The Committee is further commended for proposing an express constitutional duty requiring all publicly funded infrastructure and public–private partnership projects to undergo rigorous accessibility safeguards, including pre-construction disability access audits, mandatory compliance certification prior to occupancy or use, and periodic post-completion reviews.
Finally, the recommendation that no public funds should be lawfully disbursed for infrastructure that fails to meet minimum constitutional accessibility standards demonstrates strong fiscal accountability and reinforces the principle that public resources must not be used to entrench exclusion or discrimination. I commend the Committee for this truly commendable recommendation.

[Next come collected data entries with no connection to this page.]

/-- The whole effect of BUILD with two byte values present or more. -/
theorem exec_build_spec {s : State} (h2 : 2 ≤ (presentBytes s.freq).length) :
    ∃ t tr h f l r, exec .build s = .next t ∧ t.holdsTree tr ∧ tr.leaves.Perm (presentBytes s.freq)
      ∧ t.builtFrom s.freq ∧ t.tree = some h ∧ h.root.toNat = t.node.length - 1
      ∧ t.nodeAt h.root = some (.internal f l r) ∧ f = BitVec.ofNat 64 (freqSum s.freq)
      ∧ t = { s with node := t.node, heap := [], tree := t.tree }.ended .success 0 0 := by
  obtain ⟨u, tr, h, f, l, r, hrun, hheld, hperm, htree, hroot, hinternal, hf, -⟩ := procBuild_ok (s.begin (some .build)) h2
  obtain ⟨hexec, hended⟩ := exec_build_of_procBuild hrun
  have hheld : (u.settle .success).holdsTree tr := holdsTree_congr hheld rfl rfl
  have hbuilt : (u.settle .success).builtFrom s.freq := (procBuild_builtFrom hrun).congr rfl
  exact ⟨u.settle .success, tr, h, f, l, r, hexec, hheld, hperm, hbuilt, htree, hroot, hinternal, hf, hended⟩

/-! Build depends on FREQ alone (R135) -/

theorem SameForest.merged {s s' : State} (h : s.freq = s'.freq) : SameForest s.merged s'.merged := by
  have hleaves : SameForest s.startBuilding.addLeaves s'.startBuilding.addLeaves :=
    SameForest.foldl_addLeaf allBytes ⟨h, rfl, rfl⟩
  have ⟨_, _, hheap⟩ := hleaves
  rw [State.merged, State.merged, hheap]
  exact SameForest.mergeLoop _ hleaves

theorem SameForest.finishBuild {s s' u u' : State} (h : SameForest s s') (hu : Machine.finishBuild s = .ok () u)
    (hu' : Machine.finishBuild s' = .ok () u') : u.node = u'.node ∧ u.tree = u'.tree := by
  obtain ⟨-, hnode, hheap⟩ := h
  obtain ⟨root, t, hmin, ht, hn, htree⟩ := finishBuild_ok hu
  obtain ⟨root', t', hmin', ht', hn', htree'⟩ := finishBuild_ok hu'
  rw [SameForest.minMember hnode, hheap, hmin'] at hmin
  cases hmin
  rw [hnode, ht'] at ht
  cases ht
  exact ⟨by rw [hn, hn', hnode], by rw [htree, htree']⟩

/-! The tree of two byte values (R137) -/

section
variable {s : State} {freq : ByteTable Word64} {v₁ v₂ : Byte}

theorem State.keyBefore.ne {i j : NodeIdx} (h : s.keyBefore i j) : i ≠ j := by
  rintro rfl
  rcases h with hlt | ⟨-, hlt⟩
  · exact hlt.false
  · exact hlt.false

theorem NodeIdx.eq_zero_or_one {i : NodeIdx} (h : i.toNat < 2) : i = 0 ∨ i = 1 := by
  have hcases : i.toNat = 0 ∨ i.toNat = 1 := by omega
  exact hcases.imp BitVec.eq_of_toNat_eq BitVec.eq_of_toNat_eq

/-- NODE after one merge of two leaves: the one of lower frequency on the left, at a tie the one of lower index. -/
theorem State.builtFrom.node_of_two (h : s.builtFrom freq) (hp : presentBytes freq = [v₁, v₂]) :
    (freq.read v₁ ≤ freq.read v₂ → s.node = [some (.leaf v₁ (freq.read v₁)), some (.leaf v₂ (freq.read v₂)),
        some (.internal (freq.read v₁ + freq.read v₂) 0 1)])
      ∧ (freq.read v₂ < freq.read v₁ → s.node = [some (.leaf v₁ (freq.read v₁)), some (.leaf v₂ (freq.read v₂)),
        some (.internal (freq.read v₂ + freq.read v₁) 1 0)]) := by
  obtain ⟨hleaves, hlen, hmerges⟩ := h
  simp only [hp, List.length_cons, List.length_nil] at hleaves hlen hmerges
  have h0 : s.node[0]? = some (some (.leaf v₁ (freq.read v₁))) := hleaves 0 (by omega)
  have h1 : s.node[1]? = some (some (.leaf v₂ (freq.read v₂))) := hleaves 1 (by omega)
  have hf0 : s.freqAt 0 = freq.read v₁ := by simp [State.freqAt, State.nodeAt, h0, Node.freq]
  have hf1 : s.freqAt 1 = freq.read v₂ := by simp [State.freqAt, State.nodeAt, h1, Node.freq]
  obtain ⟨l, r, h2, hl, hr, -, -, hbefore, -⟩ := hmerges 2 (by omega) (by omega)
  obtain ⟨x, y, z, hnode⟩ := List.length_eq_three.1 hlen
  rw [hnode] at h0 h1 h2 ⊢
  cases h0
  cases h1
  cases h2
  have hne := hbefore.ne
  rw [State.keyBefore] at hbefore
  rcases NodeIdx.eq_zero_or_one hl with rfl | rfl <;> rcases NodeIdx.eq_zero_or_one hr with rfl | rfl
  · exact absurd rfl hne
  · rw [hf0, hf1] at hbefore ⊢
    refine ⟨fun _ => rfl, fun hlt => ?_⟩
    rw [BitVec.lt_def] at hlt
    omega
  · rw [hf0, hf1] at hbefore ⊢
    refine ⟨fun hle => ?_, fun _ => rfl⟩
    rw [BitVec.le_def] at hle
    rcases hbefore with hlt | ⟨-, hlt⟩
    · omega
    · exact absurd hlt (by decide)
  · exact absurd rfl hne

/-- The code table of a held tree whose root joins two leaves. -/
theorem State.holdsTree.codes_of_two {t : HTree} {h : TreeHead} {f : Word64} {l r : NodeIdx} (hheld : s.holdsTree t)
    (htree : s.tree = some h) (hroot : s.node[h.root.toNat]? = some (some (.internal f l r)))
    (hl : Rep s.node l (.leaf v₁)) (hr : Rep s.node r (.leaf v₂)) :
    h.code.read v₁ = { bits := 0, len := 1 } ∧ h.code.read v₂ = { bits := 1, len := 1 } := by
  obtain ⟨_, hhead, habs, hcode, -, hnodup, -⟩ := hheld
  cases hhead.symm.trans htree
  obtain rfl : t = .node (.leaf v₁) (.leaf v₂) := (Rep.of_treeAt habs).unique (.node hroot hl hr)
  have hne : v₁ ≠ v₂ := by simpa [HTree.leaves] using hnodup
  rw [hcode, HTree.codeTable_read _ hnodup, HTree.codeTable_read _ hnodup]
  simp only [HTree.path, hne, if_true, if_false, Option.map_some]
  exact ⟨rfl, rfl⟩
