/-! ## Decode: every constructor from a word written out from R60, R68 -/

theorem test_decode_ss1Hit : picks (sy .seekSync1 [] 0 0) 0b10110101 = some .ss1Hit := by decide
theorem test_decode_ss1Skip : picks (sy .seekSync1 [] 0 0) 0b01100010 = some (.ss1Skip 0x62) := by decide
theorem test_decode_ss2Hit : picks (sy .seekSync2 [0xB5] 0 0) 0b01100010 = some .ss2Hit := by decide
theorem test_decode_ss2Restart : picks (sy .seekSync2 [0xB5] 0 0) 0b10110101 = some .ss2Restart := by decide
theorem test_decode_ss2Miss : picks (sy .seekSync2 [0xB5] 0 0) 0x65 = some (.ss2Miss 0x65) := by decide
theorem test_decode_hdrAcc : picks (sy .readHeader [0xB5, 0x62, 0x06] 0 1) 0xB5 = some (.hdrAcc 0xB5) := by decide
theorem test_decode_hdrLen : picks (sy .readHeader [0xB5, 0x62, 0x02, 0x03, 0x40] 0 3) 0x00 = some (.hdrLen 0x00) := by
  decide
theorem test_decode_hdrLenZero :
    picks (sy .readHeader [0xB5, 0x62, 0x0A, 0x04, 0x00] 0 3) 0x00 = some .hdrLenZero := by decide
theorem test_decode_hdrOversize :
    picks (sy .readHeader [0xB5, 0x62, 0x02, 0x03, 0x41] 0 3) 0x00 = some (.hdrOversize 0x00) := by decide
theorem test_decode_payAcc :
    picks (sy .readPayload [0xB5, 0x62, 0x06, 0x01, 0x03, 0x00] 3 0) 0xF0 = some (.payAcc 0xF0) := by decide
theorem test_decode_payLast :
    picks (sy .readPayload [0xB5, 0x62, 0x02, 0x03, 0x01, 0x00] 1 0) 0xB5 = some (.payLast 0xB5) := by decide
theorem test_decode_ckFirst : picks (sy .readChecksum pay9 3 0) 0xFA = some (.ckFirst 0xFA) := by decide
theorem test_decode_ckFail : picks (sy .readChecksum (pay9 ++ [0xFA]) 3 1) 0x0F = some (.ckFail 0x0F) := by decide
theorem test_decode_ckOkDecoded :
    (decodeEvent { st (sy .readChecksum [0xB5, 0x62, 0x02, 0x03, 0x01, 0x00, 0xB5, 0xBB] 1 1) with cfg := smallCfg }
      (.byte 0xCE)).toOption = some (.ckOkDecoded 0xCE) := by decide
theorem test_decode_ckOkUnknown :
    picks (sy .readChecksum (pay9 ++ [0xFA]) 3 1) 0x12 = some (.ckOkUnknown 0x12) := by decide
theorem test_decode_idle : (decodeEvent State.reset .idle).toOption = some .idle := by decide
theorem test_decode_rst_wins :
    (decodeEvent State.reset (.cycle ⟨true, true, 0xB5⟩)).toOption = some .rst := by decide
theorem test_decode_checksum : (decodeEvent State.reset (.call (.checksum [6]))).toOption = some (.checksum [6]) := by decide
theorem test_decode_verify :
    (decodeEvent State.reset (.call (.verify [6] 1 2))).toOption = some (.verify [6] 1 2) := by decide
theorem test_decode_le16 : (decodeEvent State.reset (.call (.le16 1 2))).toOption = some (.le16 1 2) := by decide
theorem test_decode_field :
    (decodeEvent State.reset (.call (.field [6] 0 1 true))).toOption = some (.field [6] 0 1 true) := by decide
theorem test_decode_frame : (decodeEvent State.reset (.call (.frame 1 2 [3]))).toOption = some (.frame 1 2 [3]) := by decide
theorem test_decode_refuses_broken_state : picks (sy .readPayload [] 0 0) 0x00 = none := by decide

/-! ## Sync search (T3) -/

theorem test_ss1Hit : afterByte State.reset 0xB5 = some (sy .seekSync2 [0xB5] 0 0) := by decide
theorem test_ss1Skip : afterByte State.reset 0x62 = some (sy .seekSync1 [] 0 0) := by decide
theorem test_ss2Hit : afterByte (st (sy .seekSync2 [0xB5] 0 0)) 0x62 = some (sy .readHeader [0xB5, 0x62] 0 0) := by decide
theorem test_ss2Restart : afterByte (st (sy .seekSync2 [0xB5] 0 0)) 0xB5 = some (sy .seekSync2 [0xB5] 0 0) := by decide
theorem test_ss2Miss_65 : afterByte (st (sy .seekSync2 [0xB5] 0 0)) 0x65 = some (sy .seekSync1 [] 0 0) := by decide
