/-- A waiting claim goes immediately after the last record whose effective class is equal to or higher than its own, or at the
front. In a list that descends by class and holds no later arrival of its class that is the place of the ordering key, immediately
before the first record that it stands before. Every record then behind it, of lower class, gains one pass up to 15. Those of them
then at the pass limit are taken out, front first, and each is put again with class 3 by the key (sections 3.3, 4.3, 5.1). That
the place by class decides in every other list too, and that only records behind the new one are raised, is the model's reading
(log entry 29). -/
def Obligations.NewWaiterStandsBehindItsClass : Prop :=
  let before (w x : Waiter) : Prop :=
    x.effective < w.effective ∨ (w.effective = x.effective ∧ (w.arrival - x.arrival).toInt < 0)
  (∀ (passLimit : Nat) (w : Waiter) (ws : List Waiter), ∃ front back : List Waiter,
    let aged : List Waiter := back.map (fun x =>
      { x with passes := if x.effective = 3 ∨ x.passes = 15 then x.passes else x.passes + 1 })
    let due (x : Waiter) : Bool := decide (passLimit ≤ x.passes.val ∧ x.effective.val < 3)
    let byKey : Prop := (∀ x ∈ front, ¬before w x) ∧ ∀ x, back.head? = some x → before w x
    let byClass : Prop :=
      (∀ x ∈ back, x.effective < w.effective) ∧ ∀ x, front.getLast? = some x → w.effective ≤ x.effective
    ws = front ++ back
      ∧ placeWaiter passLimit w ws =
          (aged.filter due).foldl (fun xs x => insertByKey { x with effective := 3 } xs)
            (front ++ w :: aged.filter (fun x => !due x))
      ∧ byClass
      ∧ (ws.Pairwise (fun x y => y.effective ≤ x.effective) →
          (∀ x ∈ ws, x.effective = w.effective → 0 ≤ (w.arrival - x.arrival).toInt) → byKey))
    ∧ ∀ (w : Waiter) (ws : List Waiter), ∃ front back : List Waiter,
      ws = front ++ back ∧ insertByKey w ws = front ++ w :: back ∧ (∀ x ∈ front, ¬before w x)
        ∧ ∀ x, back.head? = some x → before w x
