-- ==== Sys2Proof/Laws/SetsLine.lean ====
section
/-! SUPPORT. What the station states, the evaluation, the transfer and the line's operations do to the agreement monitor's sets. -/

namespace Sys2Proof.Machine

/-! ## The members under the replica's operations -/

@[simp] theorem Replica.members_setEntries (es : List (Resource × Entry)) (r : Replica) :
    (r.setEntries es).members = r.members := by
  induction es generalizing r with
  | nil => rfl
  | cons p es ih => exact (ih _).trans (Replica.members_setEntry _ _ _)

@[simp] theorem Replica.members_promote (r : Replica) (cycle : Word32) (i : Resource) :
    (r.promote cycle i).1.members = r.members := Replica.members_setEntry _ _ _

@[simp] theorem Replica.members_promoteAll (cycle : Word32) (is : List Resource) (r : Replica) :
    (r.promoteAll cycle is).1.members = r.members := by
  induction is generalizing r with
  | nil => rfl
  | cons i is ih => exact (ih _).trans (Replica.members_promote _ _ _)

@[simp] theorem Replica.members_claim (r : Replica) (lax : Bool) (passLimit : Nat) (cycle seq : Word32) (c : Claim) :
    (r.claim lax passLimit cycle seq c).1.members = r.members := by
  unfold Replica.claim
  dsimp only
  repeat' split
  all_goals first | rfl | exact Replica.members_setEntry _ _ _

@[simp] theorem Replica.members_release (r : Replica) (cycle : Word32) (s : Station) (t : Tag) (i : Resource) :
    (r.release cycle s t i).1.members = r.members := by
  unfold Replica.release
  dsimp only
  repeat' split
  all_goals first
    | rfl
    | exact (Replica.members_promote _ cycle i).trans (Replica.members_setEntry _ _ _)

@[simp] theorem Replica.members_renew (r : Replica) (cycle : Word32) (s : Station) (t : Tag) (i : Resource) (d : Span) :
    (r.renew cycle s t i d).1.members = r.members := by
  unfold Replica.renew
  dsimp only
  repeat' split
  all_goals first | rfl | exact Replica.members_setEntry _ _ _

@[simp] theorem Replica.members_stripStation (s : Station) (is : List Resource) (r : Replica) :
    (r.stripStation s is).members = r.members := by
  induction is generalizing r with
  | nil => rfl
  | cons i is ih => exact (ih _).trans (Replica.members_setEntry _ _ _)

@[simp] theorem Replica.members_reclaim (r : Replica) (cycle : Word32) (s : Station) :
    (r.reclaim cycle s).1.members = r.members :=
  (Replica.members_promoteAll _ _ _).trans (Replica.members_stripStation _ _ _)

@[simp] theorem Replica.members_sweepList (cycle : Word32) (es : List (Resource × Entry)) (r : Replica) :
    (r.sweepList cycle es).1.members = r.members := by
  induction es generalizing r with
  | nil => rfl
  | cons p es ih => exact (ih _).trans (Replica.members_setEntry _ _ _)

@[simp] theorem Replica.members_sweep (r : Replica) (cycle : Word32) : (r.sweep cycle).1.members = r.members :=
  Replica.members_sweepList _ _ _

@[simp] theorem Replica.members_distrust (r : Replica) : r.distrust.members = r.members :=
  Replica.members_setEntries _ _

@[simp] theorem Replica.members_takeEntries (r : Replica) (count : Word32) (block : Fin 16) (images : List Entry) :
    (r.takeEntries count block images).members = r.members :=
  (Replica.members_setEntries _ _).trans (Replica.members_setEntries _ _)

/-- A change of one station's records that leaves the station number makes nobody a member and takes nobody out. -/
theorem Replica.isMember_mapMember (r : Replica) (s : Station) {f : Member → Member} (hf : ∀ m, (f m).station = m.station)
    (x : Station) : (r.mapMember s f).isMember x = r.isMember x := by
  unfold Replica.mapMember
  split
  · unfold Replica.isMember
    rw [Replica.members_setMembers, List.any_map]
    congr 1
    funext m
    show ((if m.station = s then f m else m).station == x) = (m.station == x)
    split
    · rw [hf]
    · rfl
  · rfl

/-- A change of the replica that leaves the member list. -/
theorem State.replica_sets {s : State} (r : Replica) (h : s.SetsAgree) (hr : r.members = s.replica.members) :
    ({ s with replica := r } : State).SetsAgree :=
  h.congr rfl rfl (fun x => by unfold Replica.isMember; rw [hr]) rfl rfl rfl h.1

/-- A miss count cleared or a record refreshed. -/
theorem State.mapMember_sets {s : State} (x : Station) {f : Member → Member} (hf : ∀ m, (f m).station = m.station)
    (h : s.SetsAgree) : ({ s with replica := s.replica.mapMember x f } : State).SetsAgree :=
  h.congr rfl rfl (fun y => Replica.isMember_mapMember _ _ hf y) rfl rfl rfl h.1

/-! ## The station states -/

theorem State.enterResync_sets {s : State} (place : Bool) (h : s.SetsAgree)
    (hs : s.ctrl.state = .synced ∨ s.ctrl.state = .listening) : (s.enterResync place).SetsAgree :=
  .emptied ((State.enterResync_kept s place hs).ctrl h.1) rfl rfl rfl
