/-- One tag record for each row of the RENEW table, with an outbox that has room and one that has none. -/
theorem witness_RenewByTagRecord :
    let full (q : Requests) : Requests := { q with outbox := List.replicate 16 (.release 0 0) }
    [oneTag 6 (record .waiting none), oneTag 6 (record .waiting (some ⟨.release, .sent⟩)),
      oneTag 6 (record .holding (some ⟨.release, .queued⟩)),
      oneTag 6 (record .holding none), full (oneTag 6 (record .holding none))].all (fun q =>
        let s := requests q (station .synced 4)
        decide s.Ready && s.ctrl.state == .synced) = true ∧ (1 : Span) ≠ 0 := by decide +kernel

/-- A withdrawal that admits another tag's follow-up and leaves a third tag's unread entry. -/
theorem witness_WithdrawalFreesTheTag :
    let q : Requests :=
      { (oneTag 6 (record .queued none)).setTag 3 (record .holding (some ⟨.release, .deferred⟩)) with
        outbox := [.claim 6 30 .shared 0 0 none], deferrals := [3], completions := [completion 8 .granted 1 1] }
    (3 : Tag) ≠ 6 ∧ ((q.withdraw 0 6).tag 3).followUp = some ⟨.release, .queued⟩
      ∧ (q.withdraw 0 6).outbox = [.release 3 30]
      ∧ (q.withdraw 0 6).completions.map (fun c => (c.tag, c.outcome)) = [(8, .granted), (6, .withdrawn)] := by
  decide +kernel

/-- A full outbox that keeps an eligible follow-up DEFERRED, and one with room for the older of two. -/
theorem witness_AdmissionStopsOnlyAtAFullOutbox :
    let q : Requests :=
      { (oneTag 5 (record .holding (some ⟨.release, .deferred⟩))).setTag 9 (record .waiting (some ⟨.release, .deferred⟩)) with
        deferrals := [9, 5] }
    q.outbox.length + 16 ≤ 16 ∧ (5 : Tag) ∈ q.deferrals ∧ (q.admission 16).eligible 5 = true ∧ q.deferrals.Nodup
      ∧ (q.admission 15).outbox = [.release 9 30] ∧ (q.admission 15).deferrals = [5] := by decide +kernel

theorem witness_WrongLengthIsRefused :
    State.reset.Ready ∧ (writeCommands (whole [0])).all (fun x => [HostCommand.join, .leave, .resetStation, .configure,
      .acquire, .release, .renew, .clearTallies, .setNoticeMask, .clearNotices].contains x.1) = true
      ∧ (whole [0]).params.length ∉ [0] ∧ ({ params := [0], extraBits := 1 } : WriteTail).extraBits ≠ 0 := by decide +kernel

theorem witness_NoticeMaskIsReplacedWhole : (station .synced 4).Ready ∧ State.reset.Ready
    ∧ exec (.configure (whole [])) State.reset = .next (after (.configure (whole [])) State.reset) :=
  ⟨by decide +kernel, by decide +kernel, rfl⟩

theorem witness_ClearNoticesClearsTheNamedNotices :
    (station .faulted 4).Ready ∧ (0xFF : Byte) &&& Notice.faulted.bit ≠ 0 ∧ (0x80 : Byte) &&& Notice.founded.bit ≠ 0 := by
  decide +kernel

theorem witness_ClearTalliesZeroesThemAll : (station .synced 4).Ready
    ∧ (((station .synced 4).bump .framesSent).tallies.get .framesSent = 1) := by decide +kernel

theorem witness_ReadCommandsReturnTheirImages : (station .faulted 4).Ready ∧ (31 : Byte).toNat ≤ 31
    ∧ ¬(32 : Byte).toNat ≤ 31 := by decide +kernel

/-- R188: an ACQUIRE inside a READ_EVENTS is refused, the CSN rise removes what was read, and the next ACQUIRE is accepted. -/
theorem test_acquire_inside_read_events :
    let acquire : Instr := .acquire (whole [4, 30, 0x80, 60])
    let v := after acquire (after (.readEvents 0) example98)
    let w := after (.readEventsRemoval 11) v
    let x := after acquire w
    v.port.lastResult = .unread ∧ w.requests.completions.map Completion.tag = [9, 2] ∧ w.port.selected = false
      ∧ x.port.lastResult = .ok ∧ (x.requests.tag 4).phase = .queued := by decide +kernel

/-- A part with CSN high; one in a READ_EVENTS transaction; one in another; one whose tag 4 is FREE with an unread entry, which a
removal after 11 bytes takes. -/
theorem witness_ReadEventsRemovesWhatWasReadWhole :
    let events := after (.readEvents 0) example98
    let status := after (.readStatus 0) example98
    (example98.Ready ∧ example98.requests.completions.length = 3 ∧ example98.port.selected = false)
      ∧ (events.Ready ∧ events.port.selected = true ∧ events.port.code = some 0x31)
      ∧ (status.Ready ∧ status.port.selected = true ∧ status.port.code ≠ some 0x31)
      ∧ (example98.ctrl.state = .synced ∧ (example98.requests.tag 4).phase = .free ∧ example98.occupancy = 0
        ∧ example98.requests.completions.any (fun c => c.tag == 4) = true
        ∧ (after (.readEventsRemoval 11) events).requests.completions.any (fun c => c.tag == 4) = false) := by decide +kernel

/-- A ready part, an unknown code, and a transaction begun while the part was in reset. -/
theorem witness_OtherTransactionsChangeOnlyThePort :
    let s := after (.resetRelease 4 0) (after .transactionStart (after .resetPin State.reset))
    ((station .offline 4).Ready ∧ ∀ c : HostCommand, c.code ≠ 0x7E)
      ∧ s.Resting ∧ s.port.discarded = true ∧ csnAfter (.join (whole [])) = some false
      ∧ Instr.join (whole []) ≠ .transactionStart := by
  refine ⟨⟨by decide +kernel, fun c => ?_⟩, by decide +kernel, by decide +kernel, rfl, by decide⟩
  cases c <;> decide

theorem witness_PeerSlotOpens :
    let s := station .synced 9
    s.Resting ∧ s.line.phase = .gap false ∧ s.listens = true ∧ s.line.aligned = true
      ∧ (4 : Station).val = s.line.slot.val + 1 ∧ (4 : Station).val < s.config.cycleSize ∧ (4 : Station) ≠ s.config.station := by
  decide +kernel

theorem witness_OwnSlotDrivesTheFrame :
    [StationState.listening, .resync, .synced, .leaving].all (fun x =>
      let s := station x 4
      decide s.Resting && s.line.phase == .gap false && s.listens && s.line.aligned
        && s.config.station.val == s.line.slot.val + 1 && decide (s.config.station.val < s.config.cycleSize)) = true := by
  decide +kernel

/-- Station 0 at the last slot's end, with its frame driven, with the leave timer at its limit then, and at the opening. -/
theorem witness_OwnSlotDrivesTheFrame_slot0 :
    let last (x : StationState) : State := { station x 0 with line := { (station x 0).line with slot := 15 } }
    let ending : State := { last .leaving with ctrl := { (last .leaving).ctrl with leaveTimer := 3 } }
    let opening : State := phase (.opening false) (station .resync 0)
    let atSlot0 : State := { opening with line := { opening.line with slot := 0 } }
    ((last .resync).Resting ∧ (last .resync).line.phase = .gap false ∧ (last .resync).listens = true
        ∧ (last .resync).line.aligned = true ∧ (last .resync).config.cycleSize ≤ (last .resync).line.slot.val + 1
        ∧ (last .resync).config.station = 0 ∧ (after .slotStart (last .resync)).lde = true)
      ∧ (ending.Resting ∧ (after .slotStart ending).line.phase = .opening false)
      ∧ (atSlot0.port.inReset = false ∧ atSlot0.line.phase = .opening false ∧ atSlot0.line.slot = atSlot0.config.station
          ∧ atSlot0.listens = true ∧ atSlot0.line.aligned = true ∧ atSlot0.nothingDue = true) := by decide +kernel

/-- Each state that takes a cycle start, for a station other than 0 and, in the first clause, for station 0. -/
theorem witness_CycleStartSweepsAndAdvancesTimers :
    ([4, 0].all fun (n : Station) => [StationState.listening, .resync, .synced, .leaving].all fun x =>
      let s : State := { station x n with line := { (station x n).line with slot := 15 } }
      s.config.station == n && decide s.Resting && s.line.phase == .gap false && s.listens && s.line.aligned
        && decide (s.config.cycleSize ≤ s.line.slot.val + 1)) = true := by decide +kernel

theorem witness_CarrierStopsTheTimer :
    (phase .window (station .synced 9)).Resting ∧ (phase .quiet (station .listening 9)).Resting
      ∧ (phase (.gap false) (station .synced 9)).Resting ∧ (phase (.gap true) (station .synced 9)).Resting
      ∧ [StationState.offline, .faulted].all (fun x => decide (phase .stopped (station x 9)).Resting) = true := by
  decide +kernel

/-- R3: a carrier that ends within the turnaround gap is no slot's, even where it would deframe. -/
theorem test_gap_carrier : after (.receivedFrame heartbeatBits) (phase (.gap true) (station .synced 9)) = station .synced 9 := by
  decide +kernel

/-- The slot of a member one short of the miss limit, of a member that has not missed, and of no member. -/
theorem witness_SilentSlotCountsAMiss :
    let s0 := phase .window (station .synced 9)
    let atLimit : State :=
      { s0 with line := { s0.line with slot := 4 }, replica := Replica.empty.setMembers [⟨1, 0, 0⟩, ⟨4, 2, 0⟩] }
    let below : State := { atLimit with line := { atLimit.line with slot := 1 } }
    (atLimit.Resting ∧ atLimit.line.phase = .window ∧ (after .silentSlot atLimit).line.removalDue = some 4)
      ∧ (below.Resting ∧ below.line.phase = .window ∧ (after .silentSlot below).line.removalDue = none)
      ∧ (s0.Resting ∧ s0.line.phase = .window ∧ s0.replica.isMember s0.line.slot = false)
      ∧ (phase .window (station .resync 9)).Resting := by decide +kernel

Key Reforms on Land Acquisition and Mineral Revenue
The Committee’s proposals on land acquisition and mineral revenue allocation are both progressive and forward-thinking. The recommended amendments to Article 20 ensure that compulsorily acquired land is used strictly for public purposes within a defined period, with clear reversion rights for original owners if the land is underutilized. By prohibiting speculative acquisition and requiring a publicly accessible register, the reforms strengthen transparency, accountability, and protection of citizens’ rights. Equally significant is the proposal to allocate up to 3% of mineral revenue to the communities where resources are extracted.
Managed by a representative board, this fund aims to address local infrastructure, human development, and environmental needs while ensuring inclusive oversight. These reforms reflect a strong commitment to fairness, social justice, and responsible governance, setting a benchmark for equitable land and resource management.
Notwithstanding the commendable effort and reformist ambition reflected in the CRC Report, its proposals must be subjected to sustained public scrutiny to ensure that they strengthen democratic accountability, protect fundamental rights, and reinforce institutional integrity.
If Ghana is to emerge from this review process with a constitutional framework that is resilient, just, and responsive to the aspirations of its people, then the refinement of the CRC’s recommendations must be guided by discernment, restraint, and a shared commitment to the public good. Only then can our laws, consistent with Plato’s conception of justice as the ordering of society toward the common good, become true instruments of lasting national good, advancing meaningful and sustainable progress for Ghana. God bless our homeland, Ghana, and make our nation great and strong.